Improving Recommender Systems Through the Automation of Design DecisionsRecommender systems developers are constantly faced with difficult design decisions. Additionally, the number of options that a recommender systems developer has to consider continually grows over time with new innovations. The machine learning community is in a similar situation and has come together to tackle the problem. They invented concepts and tools to make machine learning development both easier and faster. These developments are categorized as automated machine learning (AutoML). As a result, the AutoML community formed and continuously innovates new approaches.

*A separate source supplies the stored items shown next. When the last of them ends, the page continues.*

-- ==== Sys2Proof/Syntax.lean ====
section
/-!
DEFINITION. The instructions of the core: one constructor per row of spec/opcode_table.json (00_scope.md R2).
A word that is none of the four is no instruction: it decodes to `Variant.unknown` (WellFormed.lean, R75).
-/

namespace Sys2Proof

/-- The four instructions, with their operands as 30_encoding.md R73 gives them. -/
inductive Instr where
  /-- HALT (40_sequencer.md R96). -/
  | halt
  /-- ADD Vx, Vy (41_arithmetic.md R113): `x` is destination and first source, `y` the second source. -/
  | add (x y : Nibble)
  /-- CALL nnn (42_call_return.md R135): `nnn` is the target address. -/
  | call (nnn : Addr)
  /-- RET (42_call_return.md R137). -/
  | ret
  deriving DecidableEq, Repr

end Sys2Proof
end

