-- ==== Sys2Proof/Machine/HostOps.lean ====
section
/-!
DEFINITION. What the host does to the machine (70_reset_and_hazards.md R180, R186 to R190): requests that change
state, reads, and the fault address a host derives (60_exceptions.md R158). None is a step of the core (00_scope.md
R10), so none is called by `step` (log 7).
-/

namespace Sys2Proof.Machine

/-- The 2-bit code of a run state (10_state.md R31). -/
def RunState.code : RunState → BitVec 2
  | .idle => 0
  | .running => 1
  | .halted => 2
  | .faulted => 3

/-- The 3-bit code of a fault cause (10_state.md R32). -/
def FaultCause.code : FaultCause → BitVec 3
  | .none => 0
  | .fetchOutOfRange => 1
  | .illegalInstruction => 2
  | .stackOverflow => 3
  | .stackUnderflow => 4

/-- Reset: every element to its reset value, in every run state (70_reset_and_hazards.md R180; log 10). -/
def hostReset (_ : State) : Host.Outcome State Fault Refusal := .next State.reset

/-- A setup write of a memory byte: in IDLE, at an address of memory (70_reset_and_hazards.md R186). -/
def hostWriteMem (addr : Nat) (v : Byte) (s : State) : Host.Outcome State Fault Refusal :=
  if s.run = .idle ∧ addr < Config.memSize then .next (memWrite s (BitVec.ofNat 12 addr) v)
  else .refused .usageError

/-- A setup write of a general register: in IDLE, with an index of a register (70_reset_and_hazards.md R187). -/
def hostWriteReg (i : Nat) (v : Byte) (s : State) : Host.Outcome State Fault Refusal :=
  if s.run = .idle ∧ i < Config.nReg then .next (writeReg s (BitVec.ofNat 4 i) v)
  else .refused .usageError

/-- The run request: from IDLE to RUNNING (70_reset_and_hazards.md R188). -/
def hostRun (s : State) : Host.Outcome State Fault Refusal :=
  if s.run = .idle then .next { s with run := .running } else .refused .usageError

/-- A request of the host, answered. -/
def hostExec (q : HostRequest) (s : State) : Host.Outcome State Fault Refusal :=
  match q with
  | .reset => hostReset s
  | .writeMem addr v => hostWriteMem addr v s
  | .writeReg i v => hostWriteReg i v s
  | .run => hostRun s

/-- The value of an element of state as an unsigned number (00_scope.md R8). -/
def elementValue (e : StateElement) (s : State) : Nat :=
  match e with
  | .reg i => (readReg s (BitVec.ofNat 4 i)).toNat
  | .pc => s.pc.toNat
  | .sp => s.sp.toNat
  | .slot j => (readSlot s (BitVec.ofNat 4 j)).toNat
  | .run => s.run.code.toNat
  | .cause => s.cause.code.toNat
  | .memByte addr => (memRead s (BitVec.ofNat 12 addr)).toNat

/-- A host read: of an existing element, in any run state but RUNNING (70_reset_and_hazards.md R189, R190; log 8). -/
def hostRead (e : StateElement) (s : State) : Except Refusal Nat :=
  if s.run ≠ .running ∧ e.wf = true then .ok (elementValue e s) else .error .usageError

/-- The address of the instruction that faulted; the core keeps no register for it (60_exceptions.md R158). -/
def faultPc (s : State) : Option Word :=
  match s.cause with
  | .none => none
  | .fetchOutOfRange => some s.pc
  | .illegalInstruction => some (s.pc - 2)
  | .stackOverflow => some (s.pc - 2)
  | .stackUnderflow => some (s.pc - 2)

/-- The word that faulted, for the three causes after a fetch (60_exceptions.md R158). -/
def faultWord (s : State) : Option Word :=
  match s.cause with
  | .none => none
  | .fetchOutOfRange => none
  | .illegalInstruction => some (joinBytes (memRead s (portAddr (s.pc - 2))) (memRead s (portAddr (s.pc - 2 + 1))))
  | .stackOverflow => some (joinBytes (memRead s (portAddr (s.pc - 2))) (memRead s (portAddr (s.pc - 2 + 1))))
  | .stackUnderflow => some (joinBytes (memRead s (portAddr (s.pc - 2))) (memRead s (portAddr (s.pc - 2 + 1))))

end Sys2Proof.Machine
end

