/-- No register value affects control flow: two states that differ only in registers take steps that agree and again
differ only in registers (10_state.md R23: "control flow never depends on any register value"). -/
def Obligations.RegistersNeverAffectControlFlow : Prop :=
  ∀ s t : State, AgreeButRegs s t → OutcomesAgree AgreeButRegs (step s) (step t)

/-! ### Memory (20_memory.md) -/

/-- An instruction's effect neither reads nor writes memory; a step depends only on the two bytes at pc and writes none
(20_memory.md section 1); of the host's requests only a setup write and reset change a byte. The reset exception is not
in that section: it is 70_reset_and_hazards.md section 1, decision D15 of 92_eei_decisions.md, and the model's reading
that reset is accepted while RUNNING (log 10, DEDUCED). -/
def Obligations.NoInstructionReadsOrWritesMemory : Prop :=
  (∀ (i : Instr) (s t : State) (m : Memory), exec i s = .next t →
    t.mem = s.mem ∧ exec i { s with mem := m } = .next { t with mem := m }) ∧
  (∀ (s t : State) (m : Memory), Memory.read m s.pc.toNat = Memory.read s.mem s.pc.toNat →
    Memory.read m (s.pc.toNat + 1) = Memory.read s.mem (s.pc.toNat + 1) → step s = .next t →
    t.mem = s.mem ∧ step { s with mem := m } = .next { t with mem := m }) ∧
  ∀ (q : HostRequest) (s t : State) (a : Addr), hostExec q s = .next t → memRead t a ≠ memRead s a →
    q = .reset ∨ ∃ (addr : Nat) (v : Byte), q = .writeMem addr v

/-- Throughout a run every byte is the one the host left before its run request (20_memory.md R59's last sentence). -/
def Obligations.MemoryIsConstantDuringARun : Prop :=
  ∀ (s u t : State) (k : Nat), hostExec .run s = .next u → RunsTo k u t → ∀ a : Addr, memRead t a = memRead s a

/-- Memory keeps its canonical form at every step and at every host request. The form is the model's choice (log 6). -/
def Obligations.MemoryStaysCanonical : Prop :=
  (∀ s t : State, Memory.wf s.mem = true → step s = .next t → Memory.wf t.mem = true) ∧
  ∀ (q : HostRequest) (s t : State), Memory.wf s.mem = true → hostExec q s = .next t → Memory.wf t.mem = true

/-! ### Faults (60_exceptions.md) -/

/-- A step that faults writes the run state, the cause and, after a fetch, the advanced pc, and nothing else
(60_exceptions.md R155 and R156; decisions D8 and D9). -/
def Obligations.FaultsArePrecise : Prop :=
  ∀ s t : State, step s = .next t → t.run = .faulted →
    t.regs = s.regs ∧ t.stack = s.stack ∧ t.sp = s.sp ∧ t.mem = s.mem ∧
    ((t.cause = .fetchOutOfRange ∧ t.pc = s.pc) ∨
     ((t.cause = .illegalInstruction ∨ t.cause = .stackOverflow ∨ t.cause = .stackUnderflow) ∧ t.pc = s.pc + 2))
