-- ==== Sys2Proof/Laws/Decode.lean ====
section
/-!
SUPPORT. The fields of a joined word, the two patterns with operands as field equations, and the word's two bytes:
what proofs about decoding cite instead of unfolding bits.
-/

namespace Sys2Proof

/-- The fields of four joined nibbles are the nibbles (30_encoding.md R71). -/
theorem fields_of_nibbles (c x y d : Nibble) :
    fieldC (c ++ x ++ y ++ d : Word) = c ∧ fieldX (c ++ x ++ y ++ d : Word) = x ∧
    fieldY (c ++ x ++ y ++ d : Word) = y ∧ fieldD (c ++ x ++ y ++ d : Word) = d := by
  refine ⟨?_, ?_, ?_, ?_⟩ <;>
  · apply BitVec.eq_of_getLsbD_eq
    intro i hi
    simp only [fieldC, fieldX, fieldY, fieldD, BitVec.getLsbD_append, BitVec.getLsbD_extractLsb']
    interval_cases i <;> simp

/-- The fields of a major opcode joined to a 12-bit target (30_encoding.md R71). -/
theorem fields_of_target (c : Nibble) (nnn : Addr) :
    fieldC (c ++ nnn : Word) = c ∧ fieldNNN (c ++ nnn : Word) = nnn := by
  refine ⟨?_, ?_⟩ <;>
  · apply BitVec.eq_of_getLsbD_eq
    intro i hi
    simp only [fieldC, fieldNNN, BitVec.getLsbD_append, BitVec.getLsbD_extractLsb']
    interval_cases i <;> simp

/-- The mask and match of CALL test `C = 2` (30_encoding.md R73). -/
theorem call_pattern_iff (w : Word) : w &&& 0xF000 = 0x2000 ↔ fieldC w = 2 := by
  constructor
  · intro h
    apply BitVec.eq_of_getLsbD_eq
    intro i hi
    have hbit := congrArg (fun v : Word => v.getLsbD (12 + i)) h
    simp only [BitVec.getLsbD_and] at hbit
    simp only [fieldC, BitVec.getLsbD_extractLsb']
    interval_cases i <;> simpa using hbit
  · intro h
    apply BitVec.eq_of_getLsbD_eq
    intro i hi
    have hbit := congrArg (fun v : Nibble => v.getLsbD (i - 12)) h
    simp only [fieldC, BitVec.getLsbD_extractLsb'] at hbit
    simp only [BitVec.getLsbD_and]
    interval_cases i <;> first | (simp; done) | simpa using hbit

/-- The mask and match of ADD test `C = 8` and `D = 4` (30_encoding.md R73). -/
theorem add_pattern_iff (w : Word) : w &&& 0xF00F = 0x8004 ↔ fieldC w = 8 ∧ fieldD w = 4 := by
  constructor
  · intro h
    refine ⟨?_, ?_⟩
    all_goals
      apply BitVec.eq_of_getLsbD_eq
      intro i hi
    · have hbit := congrArg (fun v : Word => v.getLsbD (12 + i)) h
      simp only [BitVec.getLsbD_and] at hbit
      simp only [fieldC, BitVec.getLsbD_extractLsb']
      interval_cases i <;> simpa using hbit
    · have hbit := congrArg (fun v : Word => v.getLsbD i) h
      simp only [BitVec.getLsbD_and] at hbit
      simp only [fieldD, BitVec.getLsbD_extractLsb']
      interval_cases i <;> simpa using hbit
  · rintro ⟨hc, hd⟩
    apply BitVec.eq_of_getLsbD_eq
    intro i hi
    have hbitC := congrArg (fun v : Nibble => v.getLsbD (i - 12)) hc
    have hbitD := congrArg (fun v : Nibble => v.getLsbD i) hd
    simp only [fieldC, fieldD, BitVec.getLsbD_extractLsb'] at hbitC hbitD
    simp only [BitVec.getLsbD_and]
    interval_cases i <;> first | (simp; done) | simpa using hbitD | simpa using hbitC

/-- A word's two bytes joined high byte first are the word (20_memory.md R52). -/
@[simp] theorem joinBytes_high_low (w : Word) : joinBytes (highByte w) (lowByte w) = w := by
  apply BitVec.eq_of_getLsbD_eq
  intro i hi
  simp only [joinBytes, highByte, lowByte, BitVec.getLsbD_append, BitVec.getLsbD_extractLsb']
  interval_cases i <;> simp

end Sys2Proof
end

Inspired by AutoML, the recommender systems community has recently understood the need for automation and sparsely introduced AutoRecSys. The goal of AutoRecSys is not to replace recommender systems developers but to improve performance through the automation of design decisions. With AutoRecSys, recommender systems engineers do not have to focus on easy but time-consuming tasks and are free to pursue difficult engineering tasks instead. Additionally, AutoRecSys enables easier access to recommender systems for beginners as it reduces the amount of knowledge required to get started with the development of recommender systems. AutoRecSys, like AutoML, is still early in its development and does not yet cover the whole development pipeline. Additionally, it is not yet clear, under which circumstances AutoML approaches can be transferred to recommender systems. Our research intends to close this gap by improving AutoRecSys both with regard to the transfer of AutoML and novel approaches. Furthermore, we focus specifically on the development of novel automation approaches for data processing and training. We note that the realization of AutoRecSys is going to be a community effort. Our part in this effort is to research AutoRecSys fundamentals, build practical tools for the community, raise awareness of the advantages of automation, and catalyze AutoRecSys development.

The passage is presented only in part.